I’m currently a research assistant in the LSDS (Large-Scale Data & Systems) group at the Department of Computing, Imperial College London. I work closely with Lluis Vilanova and his PhD student, Yaoxin Jing. I’m interested in techniques to allow CUDA applications to transparently use remote GPUs without source modification, while minimising network overhead and maintaining the correct semantics of the CUDA runtime and driver APIs. As of now, we are mainly targeting llama.cpp in our analysis, but we are interested in exploring other LLM inference engines such as vLLM, as well as more traditional HPC workloads such as simulations.

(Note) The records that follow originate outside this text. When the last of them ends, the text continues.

/-- A pop that makes room lets a CREATE at the head be handed to the engine. -/
theorem popResult_create {q : Quad} {r es : List Quad} (hres : s.port.results = q :: r) (hreq : s.port.requests = e :: es)
    (hi : s.port.inProgress = none) (hlen : r.length < 32) (hop : e.op = .create) :
    s.popResult = { s.clearSuspension e with
      port := { s.port with results := r, requests := es, inProgress := some e } } := by
  have hroom : (s.updPort (fun p => { p with results := p.results.tail })).port.results.length < Config.resultLimit := by
    show s.port.results.tail.length < 32
    rw [hres]
    exact hlen
  have htake : (s.updPort (fun p => { p with results := p.results.tail })).takeEntry e es = { s.clearSuspension e with
      port := { s.port with results := r, requests := es, inProgress := some e } } := by
    unfold State.takeEntry
    rw [perform_create _ hop, clearSuspension_updPort, clearSuspension_updPort, clearSuspension_eq]
    show ({ s with
      stations := (s.clearSuspension e).stations
      port := { s.port with results := s.port.results.tail, requests := es, inProgress := some e } } : State) = _
    rw [hres]
    rfl
  unfold State.popResult
  rw [servePort_takes (s := s.updPort (fun p => { p with results := p.results.tail })) hreq hi hroom, htake]
  exact servePort_of_idle (.inr (.inl rfl))

/-! ## A request read back from its words (R165, R192) -/

theorem Op.ofCode_inj {c d : BitVec 4} (h : Op.ofCode c = Op.ofCode d) (hd : Op.ofCode d ≠ .unknown) : c = d := by
  revert c d
  decide

/-- The fields that a take reads of every request. -/
structure Quad.SameHead (e e' : Quad) : Prop where
  opCode : e'.opCode = e.opCode
  tag : e'.tag = e.tag
  station : e'.station = e.station
  resume : e'.resume = e.resume

theorem Quad.SameHead.resultEntry {e' : Quad} (h : e.SameHead e') (b : BitVec 8) (r : Answer) :
    resultEntry e' b r = resultEntry e b r := by
  unfold Machine.resultEntry
  rw [h.tag, h.opCode]

theorem Quad.SameHead.answer {e' : Quad} (h : e.SameHead e') (r : State × Answer) : State.answer e' r = State.answer e r := by
  unfold State.answer
  rw [h.resultEntry]

theorem Quad.SameHead.clearSuspension {e' : Quad} (h : e.SameHead e') (s : State) :
    s.clearSuspension e' = s.clearSuspension e := by
  unfold State.clearSuspension
  rw [h.resume, h.station]

/-- The head of a request, read back and written again. -/
theorem sameHead_of_word0 {op : BitVec 4} (hop : e.opCode = op) (w1 w2 w3 : Word) : e.SameHead
    ⟨requestWord0 op { resume := e.resume, station := e.w0.extractLsb' 8 6, tag := e.tag }, w1, w2, w3⟩ := by
  obtain ⟨hcode, -, htag, hstation, hresume, -⟩ := Quad.head_fields op
    { resume := e.resume, station := e.w0.extractLsb' 8 6, tag := e.tag } w1 w2 w3 rfl
  exact ⟨hcode.trans hop.symm, htag, hstation, hresume⟩

theorem opCode_of_known {op : BitVec 4} (h : e.op = Op.ofCode op) (hop : Op.ofCode op ≠ .unknown) : e.opCode = op :=
  Op.ofCode_inj h hop

theorem slot_lookupSlotEntry (h : RequestHead) (n : BitVec 10) : (lookupSlotEntry h n).slot = n.toNat :=
  congrArg BitVec.toNat (entry_fields h ⟨0, 0⟩ 0 false false 0 n 0).2.2.2.1

theorem listSlotsEntry_fields (h : RequestHead) (g : Handle) (n : BitVec 10) (p : Bool) :
    (listSlotsEntry h g n p).handle = g ∧ (listSlotsEntry h g n p).startSlot = n.toNat
      ∧ (listSlotsEntry h g n p).selectsPlan = p := by
  obtain ⟨-, -, -, -, hh, hn, hp⟩ := entry_fields h g 0 false p 0 n 0
  exact ⟨hh, congrArg BitVec.toNat hn, hp⟩

/-- The request that an entry of another op than CREATE and RESIZE stands for does what the entry does. -/
theorem performs_requestOf (hc : e.op ≠ .create) (hz : e.op ≠ .resize) : ∃ e', requestEntry (requestOf e) = some e'
    ∧ ∀ s : State, s.clearSuspension e' = s.clearSuspension e ∧ s.perform e' = s.perform e := by
  have hwrite : ∀ {op : BitVec 4} {w1 w2 w3 : Word}, e.op = Op.ofCode op → Op.ofCode op ≠ .unknown → e.SameHead
      ⟨requestWord0 op { resume := e.resume, station := e.w0.extractLsb' 8 6, tag := e.tag }, w1, w2, w3⟩ :=
    fun h hop => sameHead_of_word0 (opCode_of_known h hop) _ _ _
  unfold requestOf
  cases hop : e.op with
  | create => exact absurd hop hc
  | resize => exact absurd hop hz
  | release =>
    have hs : e.SameHead (handleEntry 3 _ e.handle) := hwrite hop nofun
    refine ⟨_, rfl, fun s => ⟨hs.clearSuspension s, ?_⟩⟩
    rw [perform_release s hop, perform_release s ((congrArg Op.ofCode hs.opCode).trans hop), hs.answer, handle_handleEntry]
  | renew =>
    have hs : e.SameHead (renewEntry _ e.handle e.leaseGiven e.lease) := hwrite hop nofun
    obtain ⟨-, ⟨hh, hg, hl⟩, -⟩ := entry_fields { resume := e.resume, station := e.w0.extractLsb' 8 6, tag := e.tag } e.handle 0
      e.leaseGiven false e.lease 0 0
    refine ⟨_, rfl, fun s => ⟨hs.clearSuspension s, ?_⟩⟩
    rw [perform_renew s hop, perform_renew s ((congrArg Op.ofCode hs.opCode).trans hop), hs.answer, hh, hg, hl]
  | setStation =>
    have hs : e.SameHead (setStationEntry _ e.quota e.maxClass e.barred) := hwrite hop nofun
    obtain ⟨-, -, ⟨hq, hc, hb⟩, -⟩ := entry_fields { resume := e.resume, station := e.w0.extractLsb' 8 6, tag := e.tag }
      e.handle 0 false e.barred 0 e.quota e.maxClass
    refine ⟨_, rfl, fun s => ⟨hs.clearSuspension s, ?_⟩⟩
    rw [perform_setStation s hop, perform_setStation s ((congrArg Op.ofCode hs.opCode).trans hop), hs.answer, hs.station, hq,
      hc, hb]
  | evict =>
    have hs : e.SameHead (plainEntry 6 _) := hwrite hop nofun
    refine ⟨_, rfl, fun s => ⟨hs.clearSuspension s, ?_⟩⟩
    rw [perform_evict s hop, perform_evict s ((congrArg Op.ofCode hs.opCode).trans hop), hs.answer, hs.station]
  | retireAll =>
    have hs : e.SameHead (plainEntry 7 _) := hwrite hop nofun
    refine ⟨_, rfl, fun s => ⟨hs.clearSuspension s, ?_⟩⟩
    rw [perform_retireAll s hop, perform_retireAll s ((congrArg Op.ofCode hs.opCode).trans hop), hs.answer, hs.station]
  | lookupGrant =>
    have hs : e.SameHead (handleEntry 8 _ e.handle) := hwrite hop nofun
    refine ⟨_, rfl, fun s => ⟨hs.clearSuspension s, ?_⟩⟩
    rw [perform_lookupGrant s hop, perform_lookupGrant s ((congrArg Op.ofCode hs.opCode).trans hop), hs.resultEntry,
      handle_handleEntry]
  | lookupSlot =>
    have hs : e.SameHead (lookupSlotEntry _ (e.w1.extractLsb' 0 10)) := hwrite hop nofun
    refine ⟨_, rfl, fun s => ⟨hs.clearSuspension s, ?_⟩⟩
    rw [perform_lookupSlot s hop, perform_lookupSlot s ((congrArg Op.ofCode hs.opCode).trans hop), hs.resultEntry,
      slot_lookupSlotEntry]
    rfl
  | lookupStation =>
    have hs : e.SameHead (plainEntry 10 _) := hwrite hop nofun
    refine ⟨_, rfl, fun s => ⟨hs.clearSuspension s, ?_⟩⟩
    rw [perform_lookupStation s hop, perform_lookupStation s ((congrArg Op.ofCode hs.opCode).trans hop), hs.resultEntry,
      hs.station]
  | listSlots =>
    have hs : e.SameHead (listSlotsEntry _ e.handle (e.w2.extractLsb' 0 10) e.selectsPlan) := hwrite hop nofun
    obtain ⟨hh, hst, hp⟩ := listSlotsEntry_fields { resume := e.resume, station := e.w0.extractLsb' 8 6, tag := e.tag } e.handle
      (e.w2.extractLsb' 0 10) e.selectsPlan
    refine ⟨_, rfl, fun s => ⟨hs.clearSuspension s, ?_⟩⟩
    rw [perform_listSlots s hop, perform_listSlots s ((congrArg Op.ofCode hs.opCode).trans hop), hs.resultEntry, hh, hst, hp]
    rfl
  | census =>
    have hs : e.SameHead (plainEntry 12 _) := hwrite hop nofun
    refine ⟨_, rfl, fun s => ⟨hs.clearSuspension s, ?_⟩⟩
    rw [perform_census s hop, perform_census s ((congrArg Op.ofCode hs.opCode).trans hop), hs.resultEntry]
  | unknown =>
    have hs : e.SameHead (plainEntry e.opCode _) := sameHead_of_word0 rfl _ _ _
    refine ⟨_, rfl, fun s => ⟨hs.clearSuspension s, ?_⟩⟩
    rw [perform_unknown s hop, perform_unknown s ((congrArg Op.ofCode hs.opCode).trans hop), hs.resultEntry]

/-! ## The head result (R163) -/

theorem resultWord_nil (h : s.port.results = []) (k : Nat) : s.resultWord k = 0 := by
  unfold State.resultWord
  rw [h]

theorem resultWord_cons {q : Quad} {r : List Quad} (h : s.port.results = q :: r) :
    s.resultWord 0 = q.w0 ∧ s.resultWord 1 = q.w1 ∧ s.resultWord 2 = q.w2 ∧ s.resultWord 3 = q.w3 := by
  unfold State.resultWord
  rw [h]
  exact ⟨rfl, rfl, rfl, rfl⟩

theorem registerRead_resultCount (s : State) : s.registerRead 0x2B = BitVec.ofNat 32 s.port.results.length := rfl

end Sys2Proof.Machine

namespace Sys2Proof.Proofs

open Sys2Proof.Machine

/-- Settles O41. -/
theorem takesAtThePort : Obligations.TakesAtThePort := by
  refine ⟨fun s head f h n hr hp => ⟨exec_handedOn rfl hr hp (.inl ?_), exec_handedOn rfl hr hp (.inr ?_)⟩,
    fun s head op hr hp ho => ?_, fun s e => ⟨fun hr h1 h47 => ?_, clearSuspension_of_not⟩⟩
  · exact (Quad.head_fields 1 head _ _ _ rfl).2.1
  · exact (Quad.head_fields 2 head _ _ _ rfl).2.1
  · obtain ⟨hcode, hop, htag, -⟩ := Quad.head_fields op head 0 0 0 (e := plainEntry op head) rfl
    have hrefuses := refuses_resultEntry (plainEntry op head) .badRequest
    rw [hcode, htag] at hrefuses
    refine ⟨_, hrefuses, exec_answered rfl hr hp (perform_unknown _ ?_)⟩
    rw [hop, Op.ofCode_unknown ho]
  · refine ⟨?_, fun a ha => ?_, clearSuspension_eq e s⟩
    · rw [clearSuspension_of hr h1 h47, State.station_updStation_same]
    · rw [clearSuspension_of hr h1 h47, State.station_updStation, if_neg ha]

/-- Settles O43. -/
theorem postsAndPops : Obligations.PostsAndPops := by
  refine ⟨fun s w hr => ⟨fun hlen hb => ?_, fun hlen => ?_⟩, fun c e s hc hr => ⟨fun hlen hb => ?_, fun hlen => ?_⟩,
    fun c e w s hc hr => ?_, fun w s hr hp hnc hnr => ?_,
    fun s w hr => ⟨fun hnil => ⟨?_, fun hidle => ?_⟩, fun q r hcons => ⟨?_, fun hidle => ?_, fun e es hreq hi hlen hop => ?_⟩⟩⟩
  · rw [exec_of_ready rfl hr, post_waits hlen hb]
  · rw [exec_of_ready rfl hr, post_overruns hlen]
  · rw [exec_of_ready (operationOf_request hc) hr, State.request,
      post_waits (s := s.updPort (fun p => { p with staging := e })) hlen hb]
    rfl
  · rw [exec_of_ready (operationOf_request hc) hr, State.request,
      post_overruns (s := s.updPort (fun p => { p with staging := e })) hlen]
    rfl
  · have hready : State.ready { s with port := { s.port with staging := e } } := hr
    rw [exec_of_ready rfl hready, exec_of_ready (operationOf_request hc) hr]
    rfl
  · obtain ⟨e, he, hperform⟩ := performs_requestOf hnc hnr
    obtain ⟨hclear, -⟩ := hperform s
    obtain ⟨-, hdoes⟩ := hperform (s.clearSuspension s.port.staging)
    refine ⟨_, exec_request (operationOf_request he) hr hp, ?_⟩
    rw [exec_of_ready rfl hr]
    have hpost : s.post = s.request s.port.staging := rfl
    rw [hpost, request_of_portFree hp, hclear, hdoes]
    rfl
  · refine ⟨resultWord_nil hnil 0, resultWord_nil hnil 1, resultWord_nil hnil 2, resultWord_nil hnil 3, ?_⟩
    rw [registerRead_resultCount, hnil]
    rfl
  · rw [exec_of_ready rfl hr, popResult_of_idle hidle, hnil, List.tail_nil, ← hnil]
  · obtain ⟨h0, h1, h2, h3⟩ := resultWord_cons hcons
    refine ⟨h0, h1, h2, h3, ?_⟩
    rw [registerRead_resultCount, hcons]
    rfl
  · rw [exec_of_ready rfl hr, popResult_of_idle hidle, hcons, List.tail_cons]
  · rw [exec_of_ready rfl hr, popResult_create hcons hreq hi hlen hop]

end Sys2Proof.Proofs
end

section
/-! The port serves its heads (R163, R164, R166; O44): a take of an entry does what its post at a free port does, and an
event that hands back a result or pops one serves the requests that wait at its end. -/

namespace Sys2Proof.Machine

variable {s : State} {P : State → Prop}

/-! ## Serving goes on until the port cannot take -/

theorem serve_ends (fuel : Nat) (s : State) (h : s.port.requests.length ≤ fuel) :
    (s.serve fuel).port.requests = [] ∨ (s.serve fuel).port.canTake = false := by
  induction fuel generalizing s with
  | zero => exact .inl (List.eq_nil_of_length_eq_zero (Nat.le_zero.1 h))
  | succ n ih =>
    unfold State.serve
    cases hreq : s.port.requests with
    | nil => exact .inl hreq
    | cons e es =>
      cases hcan : s.port.canTake with
      | false => exact .inr hcan
      | true =>
        refine ih _ ?_
        rw [requests_takeEntry]
        rw [hreq, List.length_cons] at h
        omega

/-! ## What a commit keeps -/

theorem Kept.commitClaim (K : Kept P) (hcounter : ∀ n s, P s → P { s with commitCounter := n }) (i : Nat) (t : List Nat)
    (v : List Handle) (f : Grant → Grant) (h : P s) : P (s.commitClaim i t v f) := by
  have hvictims : P (v.foldl (fun s h => s.retireVictim h) s) := foldl_keeps (fun g s hs => K.retireVictim g hs) v h
  have hadvance : ∀ u, P u → P (u.advanceCommit i) := fun u hu =>
    K.grant i (fun g => { g with commitSeq := u.commitCounter + 1 }) _ (hcounter (u.commitCounter + 1) u hu)
  have hslots : ∀ u, P u → P (u.takeSlots i t) := fun u hu =>
    foldl_keeps (fun n s hs => K.recordChange n _ hs) _ (foldl_keeps (fun n s hs => K.recordChange n _ hs) t hu)
  exact K.complete _ (K.grant _ _ _ (hslots _ (hadvance _ hvictims)))

theorem port_commitClaim (i : Nat) (t : List Nat) (v : List Handle) (f : Grant → Grant) (s : State) :
    (s.commitClaim i t v f).port = s.port := (kept_port s.port).commitClaim (fun _ _ h => h) i t v f rfl

/-! ## Operations that do not look at the waiting requests -/

/-- Another content for the waiting requests. -/
def Mask.queued (l : List Quad) : Mask := { engine := id, staging := id, requests := fun _ => l }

Prior to working as a research assistant, I did my MEng degree in Electronic and Information Engineering (2021-2025), also at Imperial - although I often call it Computer Engineering, as I did mostly computing modules in 3rd and 4th year. My masters’ thesis was on disaggregated GPU computation, supervised by Lluis Vilanova. I heavily focused on the performance of llama.cpp when transparently using remote GPUs, and through a RPC batching optimisation inspired by CUDA graphs, we were able to reduce the network overhead of remote GPU access from ~200% to ~10%. You may download a copy of my masters’ thesis here.

During my degree, I did software engineering internships at Revolut and Jump Trading - my internship at Jump Trading primarily involved modern C++ in high-performance live trading systems.